** Work instruction **
Exactly the lines below from the one with "s.stopTenant tag" up to and including the one with "def State.engineShards (s" make up the answer, with nothing else added.

** Data for this task **
-- ==== Sys2Proof/Machine/Clock.lean ====
section
/-! DEFINITION. The passing of time when no command waits: the keeper crystal (R5), the fabric counter (R303, R304) and the calendar (R373). -/

namespace Sys2Proof.Machine

/-- One microsecond of the fabric counter: 1,000 ns and the rate correction of R304, in units of 2^-32. It counts while a
control cluster is powered. -/
def tickFabric (s : State) : State :=
  if !s.anyCluster then s
  else
    let sum := s.fab.frac + 1000 * s.fab.rate
    let s : State := { s with fab.frac := sum % 2 ^ 32 }
    s.setReg aFabFcount (s.fcount + 1000 + BitVec.ofInt 64 (sum / 2 ^ 32))

/-- A second of the calendar, which counts while KEEP_12V is present; a small backward set holds it still. -/
def tickCalendar (s : State) : State :=
  if !s.keep.pins.keep12v then s
  else if s.keep.ledger.calHold = 0 then s.setReg aLedgCalendar (s.reg64 aLedgCalendar + 1)
  else { s with keep.ledger.calHold := s.keep.ledger.calHold - 1 }

/-- One microsecond of the keeper crystal; every 10^6 of them the calendar counts a second.
DESIGN CHOICE (notes/assumptions/1.md). -/
def tickClock (s : State) : State :=
  let s := tickFabric { s.tickWatch with clock := s.clock + 1 }
  if s.clock % 1000000 = 0 then tickCalendar s else s

/-- What a step does with no command waiting: a microsecond passes, and the load jobs that may start do (R218).
DESIGN CHOICE (notes/assumptions/1.md). -/
def idle (s : State) : State := (tickClock s).jobsPump 300

end Sys2Proof.Machine
end

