-- ==== Sys2Proof/Machine/Commit.lean ====
section
/-! DEFINITION. COMMIT, DISCARD and the safe points of staged values (R349 to R352), tenant resets and UNFREEZE (R353 to R355). -/

namespace Sys2Proof.Machine

/-! ### COMMIT (R349, R350) -/

/-- The index of a block in base-address order, as CFG.PENDING numbers blocks (R359). -/
def blockIndex (a : Nat) : Nat :=
  match a / 0x1000000 with
  | 0x10 => 9 | 0x11 => 10 | 0x12 => 11 | 0x13 => 12
  | 0x20 => 13 | 0x21 => 14 | 0x22 => 15
  | 0x30 => 16 | 0x31 => 17 | 0x32 => 18 | 0x33 => 19 | 0x34 => 20
  | b => b

/-- CFG.PENDING.BLOCKS: the blocks that hold committed values not yet applied. -/
def State.pendingBlocks (s : State) : Nat :=
  (s.reg.committed.map (fun e => blockIndex e.1)).foldl (fun m b => if m.testBit b then m else m + 2 ^ b) 0

/-- The registers with a staged or committed value that differs from the applied one. -/
def State.changedRegs (s : State) : List Nat :=
  ((s.reg.committed ++ s.reg.staged).map Prod.fst).foldl (fun l a => if s.stagedOf a = s.reg64 a then l else natAdd a l) []

/-- The first changed register that fails its check, with the reason (R350). -/
def State.commitFails (s : State) : Option (Nat × Nat) :=
  (s.changedRegs.map (fun a => (a, regCheck s.stagedOf a (some (s.reg64 a))))).find? (fun e => e.2 != 0)

/-- A refused COMMIT: counted, with the block and the reason in CFG.STATUS. -/
def State.commitRefuse (s : State) (path : Path) (block reason : Nat) : State :=
  let s := (s.setRfld aCfgStatus 28 24 block).setRfld aCfgStatus 31 29 reason
  (s.bump aCfgCommitRejectCnt).refuse path 2 true aCfgCommit

/-- Every staged value becomes a committed one; a value equal to the applied one is not listed. -/
def State.commitAll (s : State) : State :=
  let s := s.reg.staged.foldl (fun (s : State) e =>
    { s with reg.committed := kvPut (s.reg64 e.1) e.1 (mergeMask (stMask e.1) (s.reg64 e.1) e.2) s.reg.committed }) s
  { s with reg.staged := [] }

/-- CFG.COMMIT with a GEN as its block takes it (R349, R350). -/
def State.commitWrite (s : State) (path : Path) (gen : Nat) : State :=
  if gen ≠ (s.rfld aCfgStatus 15 0 + 1) % 65536 then s.commitRefuse path 8 1
  else
    match s.commitFails with
    | some (a, reason) =>
      let s := if aMemRegion 0 ≤ a ∧ a ≤ aMemRegion 63 ∧ reason = 3 then s.bump aMemRegionRejectCnt else s
      s.commitRefuse path (blockIndex a) reason
    | none => ((s.commitAll.setRfld aCfgStatus 15 0 gen).bump aCfgCommitCnt).ok

/-- COMMIT (R349). -/
def execCommit (path : Path) (gen : BitVec 16) (s : State) : Host.Outcome State Fault Refusal :=
  .next (s.access path aCfgCommit true (fun s => s.commitWrite path gen.toNat))

/-- CFG.COMMIT.DISCARD as its block takes it (R350): every staged value goes back to the last accepted COMMIT. -/
def State.discardStaged (s : State) : State := ({ s with reg.staged := [] } : State).ok

/-- DISCARD (R350). -/
def execDiscard (path : Path) (s : State) : Host.Outcome State Fault Refusal :=
  .next (s.access path aCfgCommit true State.discardStaged)

/-! ### Safe points (R351, R352) -/

/-- The object of a staged register (R352), by a number of its own: registers with the same number apply together. -/
def objectOf (a : Nat) : Nat :=
  match ringAt a with
  | some r => aRing r
  | none =>
    if isKeeperObject a then aPwrCap
    else if aMemRegion 0 ≤ a ∧ a ≤ aMemRegion 63 then aMemRegion 0
    else if a = aSrvCtrl ∨ (aSrvRqBind 0 ≤ a ∧ a ≤ aSrvRqBind 255 ∧ a % 0x40 = 0x20) then aSrvCtrl
    else if (aSrvIface 0 ≤ a ∧ a < aSrvIface 1024) ∨ (aSvcProfile 0 ≤ a ∧ a < aSvcProfile 256) then a / 0x20 * 0x20
    else if aFabRdir 0 ≤ a ∧ a < aFabRdir 1024 then a / 0x10 * 0x10
    else a

/-- Whether a register is NUM.LTHR of a slot, which applies at a step commit (R108). -/
def isLthr (a : Nat) : Bool := decide (aNumLthr 0 ≤ a) && decide (a ≤ aNumLthr 4095) && (a - aNumLthr 0) % 0x40 == 0

/-- Apply every committed value of an object. -/
def State.applyObject (s : State) (a : Nat) : State :=
  ((s.reg.committed.map Prod.fst).filter (fun b => objectOf b == objectOf a)).foldl State.applyReg s

/-- The pages of the regions whose descriptors a COMMIT changes, before and after it (R212). -/
def State.changedPages (s : State) : List Nat :=
  ((List.range 64).filter (fun r => (kvFind (aMemRegion r) s.reg.committed).isSome)).flatMap (fun r =>
    let run := fun (w : Word) => (List.range (fld w 51 26)).map (fun i => fld w 25 0 + i)
    run (s.reg64 (aMemRegion r)) ++ run (s.committedOf (aMemRegion r)))

/-- Apply a region set (R139, R212, R292): a page whose tag changes is marked for zero-fill, and the windows over it close. -/
def State.applyRegions (s : State) : State :=
  let pages := s.changedPages
  let t := s.applyObject (aMemRegion 0)
  let t : State := { t with mem.pageTags := t.mem.pageTags.filter (fun e => !pages.contains e.1) }
  let moved := pages.filter (fun p => s.pageTag p != t.pageTag p)
  let t : State := { t with mem.zeroFill := (moved.filter (fun p => (t.pageTag p).isSome)).foldl (fun l p => natAdd p l) t.mem.zeroFill }
  t.winCloseAll (fun s g w => moved.any (fun p => s.winOverStack (p * 65536) 65536 g w))

/-- STAGED_APPLY (R351): the object of a register reaches its safe point. A ring's is R136's, an SRV.IFACE record's that its
instance is EMPTY; NUM.LTHR applies at a step commit, and a timeout of FAB where a timer starts. For THM, PWR, HKC and CAL it is
a conversion boundary without a result, as a frame's is (R407). -/
def execStagedApply (addr : Nat) (s : State) : Host.Outcome State Fault Refusal :=
  match ringAt addr with
  | some r => .next (s.ringSafe r)
  | none =>
    if !(s.reg.committed.any (fun e => objectOf e.1 == objectOf addr)) then .next s
    else if addr = aChoStallLimit then .next s.limitSettle
    else if isLthr addr || addr == aFabRcompTmo || addr == aFabWinCloseTmo then .next s
    else if aFabRdir 0 ≤ addr ∧ addr < aFabRdir 1024 ∧ s.fab.entryRuns.contains ((addr - aFabRdir 0) / 0x10) then .next s
    else if objectOf addr = aMemRegion 0 then .next s.applyRegions
    else if aSrvIface 0 ≤ addr ∧ addr < aSrvIface 1024 ∧ (s.inst ((addr - aSrvIface 0) / 0x20)).state ≠ 0 then .next s
    else if isKeeperObject addr then .next s.keeperApply
    else
      let was := s.rbit aRepCtrl 0
      let s := s.applyObject addr
      .next (if addr = aRepCtrl ∧ was ∧ !s.rbit aRepCtrl 0 then s.fault 12 none none 0 else s)

/-! ### Tenant reset (R354) -/

/-- Discard the held operations of a frozen master and free its completion entries. -/
def State.dropHeld (s : State) (f : Frozen) : State :=
  let t := f.id.toNat
  match f.cls.toNat with
  | 0 | 1 =>
    let s : State := { s with fab.ctab := s.fab.ctab.filter (fun e => e.2.tile != t) }
    if t < positions then
      s.setTile t { s.tile t with outbox := [], reads := [], seq := { (s.tile t).seq with remoteOut := 0 } }
    else s
  | _ => s

/-- Every running domain whose tiles carry a tag stops at its next barrier with STATE 7, at once when it waits at one. -/
def State.stopTenant (s : State) (tag : BitVec 8) : State :=
  (s.con.doms.filter (fun e =>
    (e.2.state == 2 || e.2.state == 3) && e.2.members.any (fun t => (s.tile t).tenant == tag))).foldl (fun s e =>
      if e.2.state = 2 ∧ e.2.waiting then (s.setDom e.1 { e.2 with waiting := false }).stopDom e.1 7
      else s.setDom e.1 { e.2 with stopReq := true }) s

/-- CFG.FRZ_CMD with OP 1 as its block takes it. -/
def State.tenantReset (s : State) (tag : BitVec 8) : State :=
  let s := (s.trust.frozen.filter (fun f => f.tag == tag)).foldl State.dropHeld (s.bump aCfgTenantResetCnt)
  let s := if tag = 0 then s
    else
      let s := s.winCloseAll (fun s g w => s.winTenant g w == tag.toNat || s.winPeerTenant g w == tag.toNat)
      let s := (s.srv.seqs.filter (fun e => e.2.tenant == tag && e.2.state != 0)).foldl (fun s e => s.endSeq e.1 7) s
      s.stopTenant tag
  ({ s with trust.resets := if s.trust.resets.contains tag then s.trust.resets else s.trust.resets ++ [tag] } : State).resetsSettle.ok

/-- TENANT_RESET (R354). -/
def execTenantReset (path : Path) (tag : BitVec 8) (s : State) : Host.Outcome State Fault Refusal :=
  .next (s.access path aCfgFrzCmd true (fun s => s.tenantReset tag))

/-! ### UNFREEZE (R355) -/

/-- The running shards of a load engine, as (instance, shard). -/
def State.engineShards (s : State) (e : Nat) : List (Nat × Nat) :=
  s.load.jobs.flatMap (fun j =>
    ((List.range j.env.shards.length).filter (fun k =>
      shEngine (j.env.shards.getD k []) == e && (s.fetchJob (descInst j.desc) k).isSome)).map (fun k => (descInst j.desc, k)))

/-- A halted job ends as if its shard had failed every attempt, under its POLICY (R234). -/
def State.haltedEnd (s : State) (i shard : Nat) : State :=
  match s.fetchJob i shard with
  | some (n, _) => ((s.bump aLoadShardFailCnt).shardLost n shard 9).jobsPump 300
  | none => s

/-- CFG.FRZ_CMD with OP 2 as its block takes it: accepted once a tenant reset of the master's tag has completed since it
froze. -/
def State.unfreezeMaster (s : State) (path : Path) (cls id : Nat) : State :=
  let s := s.resetsSettle
  match s.trust.frozen.find? (fun f => f.cls.toNat == cls && f.id.toNat == id) with
  | none => (s.bump aCfgUnfreezeRejectCnt).refuse path 2 true aCfgFrzCmd
  | some f =>
    if !f.reset then (s.bump aCfgUnfreezeRejectCnt).refuse path 2 true aCfgFrzCmd
    else
      let s := ({ s with
        trust.frozen := s.trust.frozen.filter (fun f => !(f.cls.toNat == cls && f.id.toNat == id)) } : State).bump aCfgUnfreezeCnt
      let s := match cls with
        | 3 => s.qpFree (id / 4096) (id % 4096)
        | 4 => (s.engineShards id).foldl (fun (s : State) (e : Nat × Nat) => s.haltedEnd e.1 e.2) s
        | _ => s
      s.ok

/-- UNFREEZE (R355). -/
def execUnfreeze (path : Path) (cls : BitVec 3) (id : BitVec 16) (s : State) : Host.Outcome State Fault Refusal :=
  .next (s.access path aCfgFrzCmd true (fun s => s.unfreezeMaster path cls.toNat id.toNat))

end Sys2Proof.Machine
end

** Exercise response **
      s.stopTenant tag
  ({ s with trust.resets := if s.trust.resets.contains tag then s.trust.resets else s.trust.resets ++ [tag] } : State).resetsSettle.ok

/-- TENANT_RESET (R354). -/
def execTenantReset (path : Path) (tag : BitVec 8) (s : State) : Host.Outcome State Fault Refusal :=
  .next (s.access path aCfgFrzCmd true (fun s => s.tenantReset tag))

/-! ### UNFREEZE (R355) -/

/-- The running shards of a load engine, as (instance, shard). -/
def State.engineShards (s : State) (e : Nat) : List (Nat × Nat) :=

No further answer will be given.